Ach, ab und zu müssen wir so beten wie Romano Guardini hier. Gerade in diesen Tagen zwischen dem ersten Advent und dem Fest der Erscheinung des Herrn begegnen uns en masse die gezähmten Bilder GOttes und SEiner Heiligen: das Christkind, die Engelchen, die Heilige Familie, die Drei Könige, der Nikolaus, der Weihnachtsmann als Kreuzung zwischen dem Nikolaus und dem lieben Alterchen namens Gott. Wer Jahr für Jahr das Kommen GOttes in die Welt, SEin Kommen als Mensch, ins Fleisch feiert, kann wohl nicht anders als sich daran zu gewöhnen, seine eigenen Bilder dieses Geschehens zu malen und zu schnitzen, schön einzurahmen nach dem Geschmack des Jahrhunderts oder Jahrzehnts, sie schön geordnet vor nachgebauten Gebirgslandschaften oder Großstadtsilhouetten aufzustellen, die Geschichte immer wieder in gleichen, ähnlichen, festgelegten Worten zu erzählen.

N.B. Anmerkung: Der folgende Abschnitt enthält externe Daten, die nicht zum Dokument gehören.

-- ==== Sys2Proof/Certificates/Slice0/Obligations.lean ====
section
/-! DEFINITION. The statements about the machine, from the numbered rules of spec/. Each conclusion `exec i s = .next t` is
also where the instruction completes; the frame says what it leaves alone. -/

open Sys2Proof Sys2Proof.Machine

/-! ### Encoding (30_encoding.md) -/

/-- Decoding the word of any well-formed instruction gives that instruction, every operand included (30 R100 to R105). The
word of G7 is the one its bit layout and opcode_table.json give, which is the model's choice (notes/assumptions/1.md). -/
def Obligations.EncodeThenDecodeGivesTheInstruction : Prop :=
  ∀ i : Instr, i.wf = true → decode (encode i) = .ok i

/-- A word that decodes is the word of a well-formed instruction, hence a row of the table, and no other word decodes
(30 R103, R107). Which of the two words the spec prints for G7 is its row's is the model's choice
(notes/assumptions/1.md). -/
def Obligations.DecodedWordsAreTableWords : Prop :=
  ∀ (w : Word) (i : Instr), decode w = .ok i → i.wf = true ∧ w = encode i

/-- A word that spells no operation is refused with the reason of 30 R107; exactly eight Format G words are legal. Which word
is G7's is the model's choice (notes/assumptions/1.md). -/
def Obligations.UndecodableWordsAreRefusedByReason : Prop :=
  ∀ w : Word,
    let op := (w >>> 24).toNat
    (decode w = .error .reservedOp ↔ op = 0 ∨ (7 ≤ op ∧ op ≤ 15) ∨ 25 ≤ op) ∧
    (decode w = .error .nonZeroOperandField ↔
      (op = 1 ∨ op = 2 ∨ (4 ≤ op ∧ op ≤ 6) ∨ (16 ≤ op ∧ op ≤ 24)) ∧ w.toNat % 2 ^ 24 ≠ 0) ∧
    (decode w = .error .illegalGFields ↔ op = 3 ∧
      w ∉ ([0x03048C01, 0x03159D23, 0x0326AE45, 0x0337BF67, 0x0305AF89, 0x0316BCAB, 0x03278DCD, 0x03349EEF] : List Word))

/-- Words written out from the tables of 30 R103 and R105, one or more of each class. -/
def Obligations.TableWordsDecode : Prop :=
  decode 0x01000000#32 = .ok .compress ∧ decode 0x02000000#32 = .ok .init ∧
  decode 0x03048C01#32 = .ok (.g 0 4 8 12 0 1) ∧ decode 0x0316BCAB#32 = .ok (.g 1 6 11 12 10 11) ∧
  decode 0x06000000#32 = .ok .finalize ∧ decode 0x11000000#32 = .ok .lcgNext ∧
  decode 0x14000000#32 = .ok .buildVector ∧ decode 0x17000000#32 = .ok .runSingle ∧
  decode 0x18000000#32 = .ok .chainCv

/-! ### A step runs the decoded word -/

/-- When the next event issues a word that decodes to `i` and its issuer may issue it, the step is `exec i` with the operand
record in place and the event taken from the agenda. An event that ends in a hold stays next. A COMPRESS with no operand is a
write to CMD, so its worker takes the window first or is refused (20 R86). A word of the sequencer in its turn then moves SEQ
(30 R106). A line that names an instance acts on that instance. The model's own are the agenda and the record of a hold
(notes/assumptions/5.md, 8.md), the reading of interleaving (12.md), that a COMPRESS of a request given as
operand is no window access (31.md), a ROUND issued call by call with SEQ inside it (7.md), and how an instance is named
(18.md). -/
def Obligations.StepRunsTheDecodedWord : Prop :=
  ∀ (s : State) (l : Line) (w : Word) (i : Instr) (rest : List Event),
    s.hold = none → s.agenda = .word l w :: rest → decode w = .ok i → mayIssue l.issuer i.opClass = true →
    let s0 := { s with agenda := rest, line := l }
    (l.engine = none → l.issuer = .host → (i ≠ .compress ∨ l.args ≠ []) →
      (∀ t, exec i s0 = .next t → t.hold = none → step s = .next t) ∧
      (∀ t, exec i s0 = .next t → t.hold ≠ none → step s = .next { t with agenda := .word l w :: t.agenda }) ∧
      (∀ f, exec i s0 = .fault f → step s = .fault f) ∧
      (∀ r, exec i s0 = .refused r → step s = .refused r)) ∧
    (l.engine = none → i = .compress → l.args = [] →
      (∀ e, claimWindow l.worker s.engine = some e →
        step s = keepHeld (.word l w) (exec .compress { s0 with engine := e })) ∧
      (claimWindow l.worker s.engine = none → step s = .refused .interleavedWindowAccess)) ∧
    (l.engine = none → l.issuer = .sequencer → w ∈ sequencerWords s.engine →
      (∀ t, exec i s0 = .next t → step s = .next { t with engine := advanceSeq i t.engine }) ∧
      (∀ f, exec i s0 = .fault f → step s = .fault f) ∧
      (∀ r, exec i s0 = .refused r → step s = .refused r)) ∧
    (∀ p, l.engine = some p → step s = keepHeld (.word l w) (withEngine p .impossibleEvent s0 (issueAs l w i)))

/-- A word that spells no operation is refused by its reason; the host may not issue micro-operations and the sequencer
issues nothing else (30 R101; the refusal's name for a wrong issuer is the model's, notes/assumptions/21.md), and of
micro-operations only those of the micro-program where it stands: none while idle or at the reserved 15, INIT at 0, ROUND or its
first call at the odd positions, PERMUTE at the even ones, FINALIZE at 14, and inside a ROUND only the next of its calls
(30 R106, 60 R326; the refusal's name and the position inside a ROUND are the model's, 7.md). So it is on the instance addressed
and on another one that the line names; a line that names none of the instances is refused (how an instance is named, and that
refusal, are the model's, 18.md). -/
def Obligations.StepRefusesWhatMayNotBeIssued : Prop :=
  ∀ (s : State) (l : Line) (w : Word) (rest : List Event),
    s.hold = none → s.agenda = .word l w :: rest →
    let outOfTurn : Engine → Instr → Prop := fun e i =>
      e.seq = .idle ∨
      (∃ n : Nibble, e.seq = .at n ∧ (i = .init → n ≠ 0) ∧ (i = .round → n.toNat % 2 = 0 ∨ n = 15) ∧
        (i = .permute → n.toNat % 2 = 1 ∨ n = 0 ∨ n = 14) ∧ (i = .finalize → n ≠ 14) ∧
        ∀ f : GFields, i = .g f.a f.b f.c f.d f.x f.y → n.toNat % 2 = 0 ∨ n = 15 ∨ f ≠ ⟨0, 4, 8, 12, 0, 1⟩) ∨
      ∃ (n : Nibble) (k : Fin 8), e.seq = .midRound n k ∧
        (n.toNat % 2 = 1 → n.toNat ≤ 13 → i ≠ roundProgram[k.val]'(by simp [roundProgram]))
    (∀ r, decode w = .error r → step s = .refused (decodeRefusal r)) ∧
    (∀ i, decode w = .ok i → l.issuer = .host → i.opClass = .microOp → step s = .refused .notACommand) ∧
    (∀ i, decode w = .ok i → l.issuer = .sequencer → i.opClass ≠ .microOp → step s = .refused .notACommand) ∧
    (∀ i, decode w = .ok i → l.issuer = .sequencer → i.opClass = .microOp →
      ((l.engine = none ∨ l.engine = some s.engine.page) → outOfTurn s.engine i → step s = .refused .outOfSequence) ∧
      (∀ (pre post : List Engine) (e : Engine), ((s.engine :: s.others).map Engine.page).Nodup →
        s.others = pre ++ e :: post → l.engine = some e.page → outOfTurn e i → step s = .refused .outOfSequence)) ∧
    (∀ i page, decode w = .ok i → mayIssue l.issuer i.opClass = true → l.engine = some page →
      (∀ e ∈ s.engine :: s.others, e.page ≠ page) → step s = .refused .impossibleEvent)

"Glaubst du an Weihnachten?" - Schlimmer als der Zweifel an Ochs und Esel ist der Verlust des Staunens über diese Verrückheit GOttes: Der "GOTT von GOTT, LICHT vom LICHT, wahrer GOTT vom wahren GOTT", der Gezeugte-nicht-Geschaffene, der Eines-Wesens-mit-dem-VAter ist - er liegt neben seiner Mutter, macht seinen ersten Schrei, nimmt den ersten Schluck Milch, greift mit kleinen Händchen nach einer großen Hand ... Den Rest Seiner Geschichte kennen wir - und kennen sie doch nicht, weil wir sie nicht mehr zum ersten oder zweiten Mal hören, sondern seit unserer Kindheit schon vieltausend Mal erzählt bekamen von anderen, die sie sooo besonders aufregend auch nicht mehr fanden.

"Aber Glaube darf nicht eine Stunde alt sein! Das ist es!" lässt Robert Musil seinen "Mann ohne Eigenschaften" sprechen. Für mich und die Frische meines eigenen Glaubens waren in der letzten Zeit Begegnungen mit Menschen wichtig, deren Glaube zwar älter als eine Stunde, aber doch noch: frisch war und ist. Die ihre ersten Schritte als glaubende Christen gehen, die Kniebeuge und den Kommunionempfang üben, aus deren Worten man das Staunen und Wundern, die Freude und das Verzaubert-sein heraushört.

Solche Begegnungen wünsche ich jedem von uns Christen mit dem alten Glauben, dem kritischen Verstand und dem abgebrühten Blick, der alles schon mindestens einmal gesehen hat.
Ersatzweise tun es auch Bücher: Ich lese momentan mit großer Freude die Geschichte von Lauren F. Winner: Girl meets God. Spannend, frisch, unkonventionell.